Айдахо отпрянул, гнев его немного остыл.
— Как ты мог допустить?
— Допустить? Ты думаешь, что у меня был выбор?
— Каждый человек может сделать выбор!
Горькая усмешка коснулась губ Монео.
— Как так получилось, что ты оказался глупее всех других Дунканов?
— Других Дунканов! — повторил Айдахо. — Как умирали эти другие, Монео?
— Так, как мы все умираем. Они выпадали из связки времен.
— Ты лжешь. — Айдахо цедил слова сквозь стиснутые зубы, костяшки пальцев руки, сжимавшей рукоять ножа, побелели.

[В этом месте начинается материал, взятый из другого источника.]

/-- The state with which an incoming die starts to drive, before it opens its gates. -/
def State.takeover (d : Die) (s : State) : State :=
  let x := s.die d
  let s := s.modDie d fun x => { x.mapChans fun _ h => { h with cal := [] } with
    gapViewProven := chMaskOf fun c => x.duty c && (x.chan c).viewProven }
  match x.mirror.complete with
    | some m =>
      let s := (s.takeCycle d m).modDie d fun x => { x.takeProof m with alarmSeq := m.alarmSeq + 16 }
      (s.takeBurstOver d m).takeHold d m
    | none =>
      let s := s.modDie d fun x => { x with alarmSeq := x.alarmSeq + 16 }
      if s.fromDriver then s.dieRaise d fNoMirrorTake d.subject [] else s

/-- In LAST the last-light set is shown from the first gate edge (R250). -/
def Store.lastNow (boundaryAt : Nat) (st : Store) : Store :=
  if st.inLast then { st with lastAt := min st.lastAt boundaryAt } else st

/-- The die starts to drive: it takes over, opens its gates, which ends the gap, and shows the present cycle. -/
def State.startDriving (d : Die) (s : State) : State :=
  (((s.takeover d).modDie d fun x => { x with store := x.store.lastNow x.clock.boundaryAt }).openGates d).showCycle d

/-! ### GRANT, KILL and boot at a lamp die (R208 to R210, R218) -/

/-- A state is new when it differs from the latched one; an orphan driver takes its grant without a new start (R230). -/
def execGrantTaken (d : Die) (words : List (BitVec 12)) (s : State) : Host.Outcome State Fault Refusal :=
  let x := s.die d
  if !x.powered then .next s
  else if s.levelTaken d.grantLink true words && (!x.grant || x.orphan || (s.lv d.grantLink).silent) then
    let s := s.takeLevel d.grantLink true words
    if x.grant then .next (s.modDie d fun x => { x with orphan := false })
    else .next ((s.modDie d fun x => { x with grant := true, orphan := false }).startDriving d)
  else .next (s.hearWords d.grantLink words)

def execWithdrawnTaken (d : Die) (words : List (BitVec 12)) (s : State) : Host.Outcome State Fault Refusal :=
  let x := s.die d
  if !x.powered then .next s
  else if s.levelTaken d.grantLink false words && (x.grant || (s.lv d.grantLink).silent) then
    let s := s.takeLevel d.grantLink false words
    if x.grant then
      let s := ((s.modDie d fun x => { x.standDown with
        grant := false, burst := none, store := { x.store with eCommit := 0 } }).closeGates d).beginGap
      .next (if x.store.phase = .finish && !x.shutdown then s.beginShutdown d else s)
    else .next s
  else .next (s.hearWords d.grantLink words)

/-- A driver that is killed leaves a gap as one whose grant is withdrawn does. -/
def execKillAssertedTaken (d : Die) (words : List (BitVec 12)) (s : State) : Host.Outcome State Fault Refusal :=
  let x := s.die d
  if !x.powered then .next s
  else if s.levelTaken d.killLink true words && (!x.killed || (s.lv d.killLink).silent) then
    let s := ((s.takeLevel d.killLink true words).modDie d fun x =>
      { x.standDown with killed := true, gateSupply := false }).closeGates d
    .next (if x.drives then s.beginGap else s)
  else .next (s.hearWords d.killLink words)

def execKillReleasedTaken (d : Die) (words : List (BitVec 12)) (s : State) : Host.Outcome State Fault Refusal :=
  let x := s.die d
  if s.levelTaken d.killLink false words && (x.killed || (s.lv d.killLink).silent) then
    let s := s.takeLevel d.killLink false words
    .next (if x.killed then s.endKill d else s)
  else .next (if x.powered then s.hearWords d.killLink words else s)

/-- What the self-check of a die found (R210): its lamp clock outside ±2%, its gate-drive supply outside its limits while it is
not killed, or its proof front end failing its test. -/
def LampDie.selfChecked (clockBad supplyBad frontBad : Bool) (x : LampDie) : LampDie :=
  let supply := supplyBad && !x.killed
  { x with clockBad := x.clockBad || clockBad, supplyBad := x.supplyBad || supply,
           failed := x.failed || clockBad || supply || frontBad }

/-- The die has read its record, and knows which words of its fuse copy it cannot correct (R283). -/
def LampDie.readFuses (badWords : ChMask) (badHold : Bool) (x : LampDie) : LampDie :=
  let y := { x with fuseBad := badWords, holdBad := badHold }
  if y.cd.fallback then { y with reqLit := y.fallbackMask } else y
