-- ==== Sys2Proof/Machine/LampPage.lean ====
section
/-! DEFINITION. LAMP_STATE page 0 (R365, Table 14.2), which the CD builds from the REPORTs the lamp dies last sent it and from the
register words of Table 12.11, read from the driver while the request is served. -/

namespace Sys2Proof.Machine

def ControlDie.proving (c : ControlDie) : Die → List Byte | .la => c.provingA | .lb => c.provingB

/-- A REPORT as the CD last received it; before the first its fields are free values. -/
def State.lastReport (s : State) (a : Nat) (l : List Byte) : List Byte := if l.isEmpty then s.freeBytes a 16 else l

def State.provingShown (s : State) (d : Die) : List Byte := s.lastReport (if d = .la then 0x20 else 0x30) (s.cd.proving d)

def State.healthShown (s : State) (d : Die) : List Byte := s.lastReport (if d = .la then 0x40 else 0x50) (s.cd.health d)

def State.cdLost (s : State) (d : Die) : Bool := (s.lend d.cdLink .first).lost

/-- PL of a die as its proving REPORT shows it; 1 while the die's CD link is lost. -/
def State.plShown (s : State) (d : Die) : Bool := s.cdLost d || bitOf (byteAt (s.provingShown d) 1) 6

def State.stateShown (s : State) (d : Die) : Byte := if s.cdLost d then 0xFF else byteAt (s.healthShown d) 1

def maskAt (l : List Byte) (i : Nat) : ChMask := (half l i).extractLsb' 0 12

/-- REQ_LIT at the driver, as its DIE_HEALTH gives it. -/
def State.litShown (s : State) (d : Die) : ChMask := maskAt (s.healthShown d) 6

/-- Of the channels required lit that can light, those neither PROVEN nor DARK are QUALIFYING (R181). -/
def State.qualifyingShown (s : State) (d : Die) : ChMask :=
  let p := s.provingShown d
  chMaskOf fun c =>
    inMask (s.litShown d) c && entryLights s.cd.shadow.map[c.val] && !inMask (maskAt p 2) c && !inMask (maskAt p 4) c

/-- The kind of a standing declaration: that of the channel's "lamp dark" record, which stands under either die's SUBJECT (R394); a
free value where the CD holds none. -/
def State.kindShown (s : State) (c : Chan) : BitVec 2 :=
  match s.cd.faults.opened.find? fun r =>
      r.isFor fLampDark.code (chanSubject .la c) || r.isFor fLampDark.code (chanSubject .lb c) with
  | some r => if byteAt r.data 0 = 4 then 3 else (byteAt r.data 0).extractLsb' 0 2
  | none => (s.freeByte (0x60 + c.val)).extractLsb' 0 2

/-- CH of a channel (Table 8.8): STEP and IN_BURST from its STATUS byte (Table 6.8). -/
def State.chShown (s : State) (d : Die) (status : Byte) (c : Chan) : Byte :=
  let p := s.provingShown d
  let dark := inMask (maskAt p 4) c
  let proof : BitVec 2 := if dark then 3 else if inMask (maskAt p 2) c then 2 else if inMask (s.qualifyingShown d) c then 1 else 0
  proof ++ (if dark then s.kindShown c else 0) ++ (status.extractLsb' 3 3 : BitVec 3) ++ (status.extractLsb' 2 1 : BitVec 1)

/-- The last ALARM_SEQ the driver used, as far as its records tell; a free value while the node holds none of them. -/
def State.seqShown (s : State) : Half :=
  match s.ld.ownRecord with | some r => r.seq | none => half (s.freeBytes 0x70 2) 0

/-- What the driver fills: bytes 4 to 35, and bytes 40 to 47. `words` are its registers 0x0004 to 0x0013 and 0x0024 to 0x0033. -/
def State.driverPart (s : State) (words : Option (Die × List Byte)) : List Byte × List Byte :=
  match words with
  | none => (ones 32, ones 8)
  | some (d, w) =>
    let p := s.provingShown d
    (be16 (maskHalf (s.litShown d)) ++ slice p 2 4 ++ be16 (maskHalf (s.qualifyingShown d)) ++ slice p 6 4
      ++ ((List.finRange 12).map fun c => s.chShown d (byteAt w c.val) c) ++ slice p 10 2 ++ be16 s.seqShown ++ slice p 12 4,
     slice w 20 4 ++ slice w 28 4)

/-- Holding and fallback are modes of Table 8.1. A die that the CD has configured since its start has left the Frost set; of another the
CD cannot tell, so the bit is a free value. -/
def State.driverFlags (s : State) (words : Option (Die × List Byte)) : Byte :=
  match words with
  | none => 0x38
  | some (d, _) =>
    let m := byteMode (byteAt (s.healthShown d) 1)
    flag (m = 4) 5 ||| flag (m = 5) 4 ||| (if s.cd.configured &&& hvBit d.hv = 0 then s.freeByte 0x78 &&& 0x08 else 0)

/-- Page 0; `words` are none where no die drives or the driver cannot be reached. -/
def State.lampPage0 (s : State) (words : Option (Die × List Byte)) : List Byte :=
  let part := s.driverPart words
  [0x00, match s.cd.driver with | some d => d.code | none => 0xFF,
   flag (s.plShown .la) 7 ||| flag (s.plShown .lb) 6 ||| s.driverFlags words, 0]
    ++ part.1 ++ [s.stateShown .la, s.stateShown .lb, 0, 0] ++ part.2

/-- The reads of the driver's register words, in the order in which they are sent. -/
def lampReads : List (List Byte) := [cmdRegRead 16 0x04, cmdRegRead 16 0x24]

/-- A request for page 0 that is being served: its four bytes, the driver's code, and the words read so far. -/
def lampDie (info : List Byte) : Die := if byteAt info 4 = Die.code .la then .la else .lb

def lampWords (info : List Byte) : List Byte := info.drop 5

/-- The read that a request for page 0 waits for; none when all have been answered. -/
def lampNext (info : List Byte) : Option (List Byte) := lampReads[(lampWords info).length / 16]?

end Sys2Proof.Machine
end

Монео продолжал говорить мягко и вкрадчиво:
— Берегись. У меня тоже есть границы терпения, особенно сейчас.
— Это гнилое место! — крикнул Айдахо. Он обернулся и окинул взглядом коридор. — Там происходят вещи, которые я не могу принять!
Монео невидящим взглядом посмотрел в ту же сторону.
— Ты должен повзрослеть, Дункан. Должен.
Рука Айдахо застыла на рукоятке ножа.
— Что ты хочешь этим сказать?
— Сейчас очень неустойчивое время. Всего, что может вызвать его волнение, надо всячески избегать… этого просто нельзя допустить.
Айдахо с трудом удерживался от того, чтобы не ударить мажордома. Его удерживало нечто загадочное в поведении Монео. Однако были сказаны слова, которые нельзя было пропускать мимо ушей.
— Я не незрелый ребенок, как ты, может быть…
— Дункан! — Монео впервые повысил голос почти до крика. От неожиданности Айдахо выпустил из руки нож, а Монео продолжал: — Если твоя плоть стремится к зрелости, но что-то удерживает ее, то на этой почве развиваются отклонения в поведении. Иди.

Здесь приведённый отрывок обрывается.